The task - Output nothing but the line containing "later_modMo ?_ ?_" and the lines after it through the end of the material below, each reproduced exactly.
┄┄┄┄┄┄
-- ==== Sys2Proof/Laws/LaterDoorCmds.lean ====
section
/-!
SUPPORT. What no command takes back, for every operation and meaning of Machine/DoorCmds.lean.
-/

namespace Sys2Proof.Machine

theorem outcomeLater_execDoorwayEvaluation {s0 s : State} {t : TileId} {now : Nat} (hs : State.Later s0 s) :
    OutcomeLater s0 (execDoorwayEvaluation t now s) := by
  unfold execDoorwayEvaluation
  repeat' first
    | with_reducible assumption
    | with_reducible refine outcomeLater_onTile ?_ ?_
    | (with_reducible (fail_if_success (show OutcomeLater _ _)); intro _)
    | with_reducible refine later_evaluate ?_
    | with_reducible refine later_at ?_

theorem later_boundExpires {s0 s : State} {t : TileId} {b : Doorway → Bound} {put : Doorway → Bound → Doorway} (hs : State.Later s0 s) :
    State.Later s0 (s.boundExpires t b put) := by
  unfold State.boundExpires
  repeat' first
    | with_reducible assumption
    | intro _
    | with_reducible refine later_ite ?_ ?_
    | with_reducible refine later_evaluate ?_
    | with_reducible refine later_modDoor ?_

theorem outcomeLater_execTUnlockExpiry {s0 s : State} {t : TileId} (hs : State.Later s0 s) :
    OutcomeLater s0 (execTUnlockExpiry t s) := by
  unfold execTUnlockExpiry
  repeat' first
    | with_reducible assumption
    | with_reducible refine outcomeLater_onTile ?_ ?_
    | (with_reducible (fail_if_success (show OutcomeLater _ _)); intro _)
    | with_reducible refine later_boundExpires ?_

theorem outcomeLater_execTOpenMaxExpiry {s0 s : State} {t : TileId} (hs : State.Later s0 s) :
    OutcomeLater s0 (execTOpenMaxExpiry t s) := by
  unfold execTOpenMaxExpiry
  repeat' first
    | with_reducible assumption
    | with_reducible refine outcomeLater_onTile ?_ ?_
    | (with_reducible (fail_if_success (show OutcomeLater _ _)); intro _)
    | with_reducible refine later_boundExpires ?_

theorem outcomeLater_execTWarnExpiry {s0 s : State} {t : TileId} (hs : State.Later s0 s) :
    OutcomeLater s0 (execTWarnExpiry t s) := by
  unfold execTWarnExpiry
  repeat' first
    | with_reducible assumption
    | with_reducible refine outcomeLater_onTile ?_ ?_
    | (with_reducible (fail_if_success (show OutcomeLater _ _)); intro _)
    | with_reducible refine later_boundExpires ?_

theorem outcomeLater_execTCloseMaxExpiry {s0 s : State} {t : TileId} (hs : State.Later s0 s) :
    OutcomeLater s0 (execTCloseMaxExpiry t s) := by
  unfold execTCloseMaxExpiry
  repeat' first
    | with_reducible assumption
    | with_reducible refine outcomeLater_onTile ?_ ?_
    | (with_reducible (fail_if_success (show OutcomeLater _ _)); intro _)
    | with_reducible refine later_boundExpires ?_

theorem outcomeLater_execTLockExpiry {s0 s : State} {t : TileId} (hs : State.Later s0 s) :
    OutcomeLater s0 (execTLockExpiry t s) := by
  unfold execTLockExpiry
  repeat' first
    | with_reducible assumption
    | with_reducible refine outcomeLater_onTile ?_ ?_
    | (with_reducible (fail_if_success (show OutcomeLater _ _)); intro _)
    | with_reducible refine later_boundExpires ?_

theorem outcomeLater_execTNudgeMaxExpiry {s0 s : State} {t : TileId} (hs : State.Later s0 s) :
    OutcomeLater s0 (execTNudgeMaxExpiry t s) := by
  unfold execTNudgeMaxExpiry
  repeat' first
    | with_reducible assumption
    | with_reducible refine outcomeLater_onTile ?_ ?_
    | (with_reducible (fail_if_success (show OutcomeLater _ _)); intro _)
    | with_reducible refine later_boundExpires ?_

theorem outcomeLater_execTOpenDwellExpiry {s0 s : State} {t : TileId} (hs : State.Later s0 s) :
    OutcomeLater s0 (execTOpenDwellExpiry t s) := by
  unfold execTOpenDwellExpiry
  repeat' first
    | with_reducible assumption
    | with_reducible refine outcomeLater_onTile ?_ ?_
    | (with_reducible (fail_if_success (show OutcomeLater _ _)); intro _)
    | with_reducible refine later_boundExpires ?_

theorem outcomeLater_execTStepMaxExpiry {s0 s : State} {t : TileId} (hs : State.Later s0 s) :
    OutcomeLater s0 (execTStepMaxExpiry t s) := by
  unfold execTStepMaxExpiry
  repeat' first
    | with_reducible assumption
    | with_reducible refine outcomeLater_onTile ?_ ?_
    | (with_reducible (fail_if_success (show OutcomeLater _ _)); intro _)
    | with_reducible refine later_boundExpires ?_

theorem outcomeLater_execTRevMaxExpiry {s0 s : State} {t : TileId} (hs : State.Later s0 s) :
    OutcomeLater s0 (execTRevMaxExpiry t s) := by
  unfold execTRevMaxExpiry
  repeat' first
    | with_reducible assumption
    | with_reducible refine outcomeLater_onTile ?_ ?_
    | (with_reducible (fail_if_success (show OutcomeLater _ _)); intro _)
    | with_reducible refine later_boundExpires ?_

theorem outcomeLater_execTBrakeMaxExpiry {s0 s : State} {t : TileId} (hs : State.Later s0 s) :
    OutcomeLater s0 (execTBrakeMaxExpiry t s) := by
  unfold execTBrakeMaxExpiry
  repeat' first
    | with_reducible assumption
    | with_reducible refine outcomeLater_onTile ?_ ?_
    | (with_reducible (fail_if_success (show OutcomeLater _ _)); intro _)
    | with_reducible refine later_boundExpires ?_

theorem outcomeLater_execTDwellExpiry {s0 s : State} {t : TileId} (hs : State.Later s0 s) :
    OutcomeLater s0 (execTDwellExpiry t s) := by
  unfold execTDwellExpiry
  repeat' first
    | with_reducible assumption
    | with_reducible refine outcomeLater_onTile ?_ ?_
    | (with_reducible (fail_if_success (show OutcomeLater _ _)); intro _)
    | with_reducible refine later_boundExpires ?_

theorem outcomeLater_execTHomeMaxExpiry {s0 s : State} {t : TileId} {a : AxisId} (hs : State.Later s0 s) :
    OutcomeLater s0 (execTHomeMaxExpiry t a s) := by
  unfold execTHomeMaxExpiry
  repeat' first
    | with_reducible assumption
    | with_reducible refine outcomeLater_onTile ?_ ?_
    | with_reducible exact fun _ k => k
    | with_reducible exact fun _ _ => Bridge.noConfusion
    | with_reducible exact fun k => ⟨k, id, id, id⟩
    | ((with_reducible refine fun (hf : _ = true) (hk : _ ≠ Bridge.driven) => ?_); dsimp only; (repeat' split) <;> first | exact hk | exact Bridge.noConfusion | (simp_all; done))
    | (with_reducible (fail_if_success (show OutcomeLater _ _)); intro _)
    | with_reducible refine later_ite ?_ ?_
    | with_reducible refine later_evaluate ?_
    | with_reducible refine later_modMo ?_ ?_

theorem outcomeLater_execStakeBoundExpiry {s0 s : State} {t : TileId} {a : AxisId} (hs : State.Later s0 s) :
    OutcomeLater s0 (execStakeBoundExpiry t a s) := by
  unfold execStakeBoundExpiry
  repeat' first
    | with_reducible assumption
    | with_reducible refine outcomeLater_onTile ?_ ?_
    | ((try lift_lets -underBinder); intro x; first
        | (refine later_cut (s0 := s0) (x := x) ?_ ?_ <;> [unfold x; (intro hx; clear_value x)])
        | clear_value x)
    | (with_reducible (fail_if_success (show OutcomeLater _ _)); intro _)
    | with_reducible refine later_ite ?_ ?_
    | with_reducible refine later_raise ?_
    | with_reducible refine later_modDoor ?_
    | with_reducible refine later_modPa ?_
    | split

theorem outcomeLater_execHomingRunComplete {s0 s : State} {t : TileId} (hs : State.Later s0 s) :
    OutcomeLater s0 (execHomingRunComplete t s) := by
  unfold execHomingRunComplete
  repeat' first
    | with_reducible assumption
    | with_reducible refine outcomeLater_onTile ?_ ?_
    | (with_reducible (fail_if_success (show OutcomeLater _ _)); intro _)
    | with_reducible refine later_ite ?_ ?_
    | with_reducible refine later_evaluate ?_

theorem later_moveEnds {s0 s : State} {t : TileId} {a : AxisId} (hs : State.Later s0 s) :
    State.Later s0 (s.moveEnds t a) := by
  unfold State.moveEnds
  repeat' first
    | with_reducible assumption
    | intro _
    | with_reducible refine later_ite ?_ ?_
    | with_reducible refine later_comeToRest ?_
    | with_reducible refine later_homeRest ?_
    | split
┄┄┄┄┄┄
Result of this task -
    | with_reducible refine later_modMo ?_ ?_

theorem outcomeLater_execStakeBoundExpiry {s0 s : State} {t : TileId} {a : AxisId} (hs : State.Later s0 s) :
    OutcomeLater s0 (execStakeBoundExpiry t a s) := by
  unfold execStakeBoundExpiry
  repeat' first
    | with_reducible assumption
    | with_reducible refine outcomeLater_onTile ?_ ?_
    | ((try lift_lets -underBinder); intro x; first
        | (refine later_cut (s0 := s0) (x := x) ?_ ?_ <;> [unfold x; (intro hx; clear_value x)])
        | clear_value x)
    | (with_reducible (fail_if_success (show OutcomeLater _ _)); intro _)
    | with_reducible refine later_ite ?_ ?_
    | with_reducible refine later_raise ?_
    | with_reducible refine later_modDoor ?_
    | with_reducible refine later_modPa ?_
    | split

theorem outcomeLater_execHomingRunComplete {s0 s : State} {t : TileId} (hs : State.Later s0 s) :
    OutcomeLater s0 (execHomingRunComplete t s) := by
  unfold execHomingRunComplete
  repeat' first
    | with_reducible assumption
    | with_reducible refine outcomeLater_onTile ?_ ?_
    | (with_reducible (fail_if_success (show OutcomeLater _ _)); intro _)
    | with_reducible refine later_ite ?_ ?_
    | with_reducible refine later_evaluate ?_

theorem later_moveEnds {s0 s : State} {t : TileId} {a : AxisId} (hs : State.Later s0 s) :
    State.Later s0 (s.moveEnds t a) := by
  unfold State.moveEnds
  repeat' first
    | with_reducible assumption
    | intro _
    | with_reducible refine later_ite ?_ ?_
    | with_reducible refine later_comeToRest ?_
    | with_reducible refine later_homeRest ?_
    | split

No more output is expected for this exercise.